/-- Give a waiting unit a flag: 1 leaves at the next republish, 2 kept (R350). -/
def flagWaiting (s : State) (cls u f : Nat) : State :=
  { s with waiting := s.waiting.map (fun w => if w.1 = cls ∧ w.2.1 = u then (cls, u, w.2.2 % 256 + 256 * f) else w) }

/-- Take a unit off the waiting list. -/
def dropWaiting (s : State) (cls u : Nat) : State :=
  showCondemned { s with waiting := s.waiting.filter (fun w => !(w.1 = cls && w.2.1 = u)) }

/-- A tile for which no spare is left (Table 16.1, Table 16.3, R350): it leaves at the next republish, or stays while its removal
would retire the device, unless it has failed. -/
def tileWithout (s : State) (u : Nat) : State :=
  let retires := decide (liveGrade s ((leaving s).length + 1) = 3)
  if retires ∧ unitState s 0 u ≠ 4 then flagWaiting s 0 u 2
  else
    let s := flagWaiting (spr.event s 18) 0 u 1
    if retires then retireInService s 0 else s

/-- Settle which waiting tiles go without a spare, and the grade that is pending (R350, R352). -/
def settleTiles (s : State) : State :=
  reviewPending (forEach ((assignTiles s).filter (fun a => a.2.isNone)) s (fun s a => tileWithout s a.1))

/-- Put a unit on the waiting list. -/
def addWaiting (s : State) (cls u reason : Nat) : State :=
  if s.waiting.any (fun w => w.1 = cls && w.2.1 = u) then s
  else showCondemned { s with waiting := s.waiting ++ [(cls, u, reason)] }

/-- A verdict condemns an ACTIVE physical tile: it waits for its drain point (R346). -/
def condemnTile (s : State) (u reason : Nat) : State :=
  if unitState s 0 u ≠ 0 ∨ 160 ≤ u then s
  else settleTiles (spr.event (addWaiting (setUnit s 0 u 2) 0 u reason) 16)

/-- A spare fails while it stands in its pool (Table 16.3). -/
def poolFail (s : State) (cls u : Nat) : State :=
  spr.event (takeFree (setUnit (spareRecord s cls 2 u none (classFree s cls - 1)) cls u 4) cls) 17

/-- The CORE class (Table 16.1): the spare core replaces the unit at once; without one, the core goes and fewer than 3
working cores retire the device, though a prediction never does (R350). -/
def loseCore (s : State) (u reason : Nat) (failed : Bool) : State :=
  let v := svc.rd s 0xAC
  match (List.range 4).find? (fun n => unitState s 5 n = 1) with
  | some sp =>
    if sp = u then svc.wr (poolFail s 5 u) 0xAC (putBits v u 1 0)
    else
      let s := spareRecord s 5 reason u (some sp) (classFree s 5 - 1)
      let s := svc.wr s 0xAC (putBits (putBits v u 1 0) 4 3 (u + 4))
      takeFree (setUnitSpare (setUnit (setUnit (spr.event s 17) 5 u (if failed then 4 else 3)) 5 sp 0) 5 u sp) 5
  | none =>
    if failed then
      let s := spareRecord (spr.event s 18) 5 1 u none 0
      let s := dropWaiting (setUnit (svc.wr s 0xAC (putBits v u 1 0)) 5 u 4) 5 u
      if coreCount s < 3 then retireInService s 2 else s
    else reviewPending (flagWaiting (spr.event (addWaiting (setUnit s 5 u 2) 5 u reason) 16) 5 u 2)

/-- The banks of the combining cache in use: 16 of the 16 and the spares that serve (Table 16.1). -/
def combBanks (s : State) : List Nat := ((List.range 18).filter (fun b => unitState s 7 b = 0)).take 16

/-- The combining cache's entries in use, 256 per working bank (R206, Table 16.1). -/
def combEntries (s : State) : Nat := 256 * (combBanks s).length

/-- The bank that a new entry stands in. DESIGN CHOICE (log entry 258): the first in use that has room. -/
def combBank (s : State) : Nat := ((combBanks s).find? (fun b => s.comb.countP (fun e => e.bank = b) < 256)).getD 0

/-- The open entries of a bank pass uncombined (Table 16.1): the loads that wait for the first one's reply, and the atomics collected,
each go on as they came. -/
def closeBank (s : State) (u : Nat) : State :=
  let mine := s.comb.filter (fun e => e.bank = u)
  if mine = [] then s
  else
    let out := mine.flatMap (fun e => (e.followers ++ e.collected).map (fun r => (r, e.sub)))
    setComb { s with toRoute := s.toRoute ++ out.map (fun x => .req x.1 x.2 routerPort), passBy := s.passBy ++ out.map (·.1) }
      (s.comb.filter (fun e => !(decide (e.bank = u))))

/-- A CCACHE bank fails (R342): its open entries pass uncombined, a spare bank takes its place, and without one the cache shrinks by 256
entries; a spare may fail in its pool. -/
def loseBank (s : State) (u reason : Nat) : State :=
  if 18 ≤ u ∨ 2 ≤ unitState s 7 u then s
  else if unitState s 7 u = 1 then poolFail s 7 u
  else
    let s := closeBank s u
    match [16, 17].find? (fun n => unitState s 7 n = 1) with
    | some sp =>
      let s := spareRecord s 7 reason u (some sp) (classFree s 7 - 1)
      takeFree (setUnitSpare (setUnit (setUnit (spr.event s 17) 7 u 3) 7 sp 0) 7 u sp) 7
    | none => setUnit (spareRecord s 7 reason u none 0) 7 u 4

/-- The NM_ROW unit, a bank of a physical tile, that holds the 8-byte word `w` of Near Memory (R123, R356). -/
def bankUnit (s : State) (w : Nat) : Option Nat :=
  match placeOf (8 * w) with
  | .nm t i => some (56 * physOf s t + bankOf i)
  | _ => none

/-- A Near Memory row fails in a bank (R125, Table 16.1): a spare row of the bank takes its place at once, behind unchanged offsets,
and its words are copied with their single-bit errors corrected; with no spare row left the tile is condemned. -/
def loseRow (s : State) (u reason : Nat) : State :=
  let used := SMap.get d0 s.unitSpare (unitKey 1 u)
  if used < 8 then
    let s := spareRecord s 1 reason u (some used) (classFree s 1 - 1)
    let s := { s with nmErr := s.nmErr.filter (fun e => !(e.2 == 1 && bankUnit s e.1 == some u)) }
    takeFree (setUnitSpare (spr.event s 17) 1 u used) 1
  else condemnTile (spr.event s 18) (u / 56) reason

/-- A unit of the classes that wait for a drain point and share spares: MESH_LINK, 2 per column, and SEQ, 2 per tile. -/
def pairFree (s : State) (cls u : Nat) : Option Nat :=
  match cls with
  | 2 => if SMap.get d0 s.unitSpare (unitKey 2 u) < 2 then some (SMap.get d0 s.unitSpare (unitKey 2 u)) else none
  | 4 => [4, 5].find? (fun i => unitState s 4 (u / 256 * 256 + i) = 1) |>.map (fun i => u / 256 * 256 + i)
  | _ => none

/-- A SEQ unit `u` is lost, condemned (state 2) or failed (4): it waits for a spare sequencer of its tile; where more units of the tile
wait than it has spares, the lower unit index is served first (R352), and the tile is condemned for the rest (Table 16.1). -/
def loseSeq (s : State) (u reason st : Nat) : State :=
  let units := (List.range 6).map (fun i => u / 256 * 256 + i)
  let s := setUnit s 4 u st
  let queue := units.filter (fun v => v = u || s.waiting.any (fun w => w.1 = 4 && w.2.1 = v))
  let without := queue.drop (units.countP (fun v => unitState s 4 v = 1))
  let s := if without.contains u then s else addWaiting s 4 u reason
  if without = [] then s
  else condemnTile (forEach without (spr.event s 18) (fun s v => dropWaiting s 4 v)) (u / 256) reason

/-- A verdict on a unit of any class (R342, R346), `reason` as in Table 16.6. `ends` are the physical tiles at the ends of a MESH_LINK
unit, and for HBM_ROW the parts of the pseudo-channel, pins and 64 + rows, that are to be replaced (R300); a LANE unit waits for LNK.CMD
SPARE. DESIGN CHOICE (log entry 195): a verdict on an HBM_ROW unit names its parts so, and the unit is ACTIVE again once they are
replaced. -/
def condemn (s : State) (cls u reason : Nat) (ends : List Nat) : State :=
  if !unitExists cls u ∨ unitState s cls u ≠ 0 then s
  else
    match cls with
    | 0 => condemnTile s u reason
    | 1 => loseRow s u reason
    | 2 =>
      match pairFree s 2 u with
      | some _ => spr.event (addWaiting (setUnit s 2 u 2) 2 u reason) 16
      | none => forEach ends (spr.event (setUnit s 2 u 2) 18) (fun s p => condemnTile s p reason)
    | 3 =>
      let s := spr.event (addWaiting (setUnit s 3 u 2) 3 u reason) 16
      if SMap.get d0 s.unitSpare (unitKey 3 u) = 0 then s else spr.event s 18
    | 4 =>
      let s := loseSeq s u reason 2
      if s.waiting.any (fun w => w.1 = 4 && w.2.1 = u) then spr.event s 16 else s
    | 5 => loseCore s u reason false
    | 6 =>
      let s := { setUnit s 6 u 2 with hbmWorn := s.hbmWorn ++ ends.map (fun n => (u, wornPart n)) }
      spr.event (addWaiting s 6 u reason) 16
    | 7 => loseBank s u reason
    | _ => s

/-- WEAR_CONDEMN (R344, R346): the wear model's verdict on a unit. A tile, whose replicas report `slackSeen`, is condemned under the rule of
Table 16.1 (`trim`: TRIM_LIMIT raised for the tile); the other classes are condemned by their events, a MESH_LINK unit with the tiles at its `ends`, an HBM_ROW unit with the
`parts` to be replaced. -/
def execWearCondemn (cls unit : Nat) (slackSeen : Nat) (trim : Bool) (ends parts : List Nat) (s : State) : Out :=
  .next (
    if cls = 0 then
      if 160 ≤ unit then s
      else
        let s := reportSlack s unit slackSeen
        if bits (spr.rd s 0x60) 0 8 ≤ unitWear s 0 unit ∨ unitForecast s 0 unit < spr.rd s 0x64 ∨ trim then condemn s 0 unit 0 ends
        else s
    else condemn s cls unit 0 (if cls = 6 then parts else ends))

/-! ### Bringing a spare in (R346, R347) -/

/-- The tile blocks of a physical tile, under the logical name it serves. -/
def physBlocks (s : State) (p : Nat) : List Blk :=
  match logicalOf s p with
  | some t => if h : t < 160 then tileBlocks ⟨t, h⟩ else []
  | none => []

/-- A physical tile is free for an exchange: its logical tile belongs to no valid partition, or it is at its drain point
(R346, R389). A failed one must belong to none (R347). -/
def physIdle (s : State) (p : Nat) (failed : Bool) : Bool :=
  match logicalOf s p with
  | none => true
  | some t =>
    let owner := tileOwner s t
    if owner = 0 ∨ (slotOfPart s owner).isNone then true
    else if failed then false
    else if h : t < 160 then tileAtDrain s ⟨t, h⟩ else true

/-- Exchange physical tile `u` for spare `sp` behind its logical name (R346): the record, the slot copy with its tags (a
failed tile's slot is zeroed instead, R347), LMAP, and the release of the drain. The tile's replicas no longer count
(R344). DEDUCED (log entry 234): every register of the tile's pages stays behind its logical name, since R346 names RW and RWL and R358
keeps the counters. -/
def exchangeTile (s : State) (u sp reason : Nat) : State :=
  let failed := unitState s 0 u = 4
  let s := spareRecord s 0 reason u (some sp) (classFree s 0 - 1)
  let old := slotMap s
  let blocks := physBlocks s u
  let to_ := (old.idxOf? sp).getD 0
  let s := match old.idxOf? u with
    | some t => if failed then zeroSlot s to_ else copySlot s t to_
    | none => s
  let put (l : List Nat) : List Nat := l.map (fun x => if x = u then sp else x)
  let s := remap { s with west := put s.west, east := put s.east } old
  let s := takeFree (setUnitSpare (setUnit (setUnit s 0 u (if failed then 4 else 3)) 0 sp 0) 0 u sp) 0
  let s := forEach blocks s (fun s b =>
    if failed then b.wr (softReset s b 0) 0x14 0
    else match b with
      | .seq _ => b.wr s 0x10 (b.rd s 0x10 - (if b.draining s then 4 else 0))
      | _ => s)
  spr.event (dropWaiting { s with slack := SMap.set d0 s.slack u 0 } 0 u) 17

/-- Try spares for a tile in the order of R343: one listed in `bad` fails during the copy, is marked failed and counted,
and the next is tried (R352). -/
def bringTile (s : State) (u reason : Nat) (bad : List Nat) : Nat → State
  | 0 => s
  | n + 1 =>
    match (assignTiles s).find? (fun a => a.1 = u) with
    | some (_, some sp) =>
      if bad.contains sp then
        let s := takeFree (setUnit (spareRecord s 0 2 sp none (classFree s 0 - 1)) 0 sp 4) 0
        bringTile (settleTiles (spr.raise s 0x0103 0 sp)) u reason bad n
      else exchangeTile s u sp reason
    | _ => s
*****
• **Problem statement**
After locating the line with "def settleTiles (s" in the material above, return it and each line after it exactly, ending at the line with "def addWaiting (s".

• **Solution to this problem**
def settleTiles (s : State) : State :=
  reviewPending (forEach ((assignTiles s).filter (fun a => a.2.isNone)) s (fun s a => tileWithout s a.1))

/-- Put a unit on the waiting list. -/
def addWaiting (s : State) (cls u reason : Nat) : State :=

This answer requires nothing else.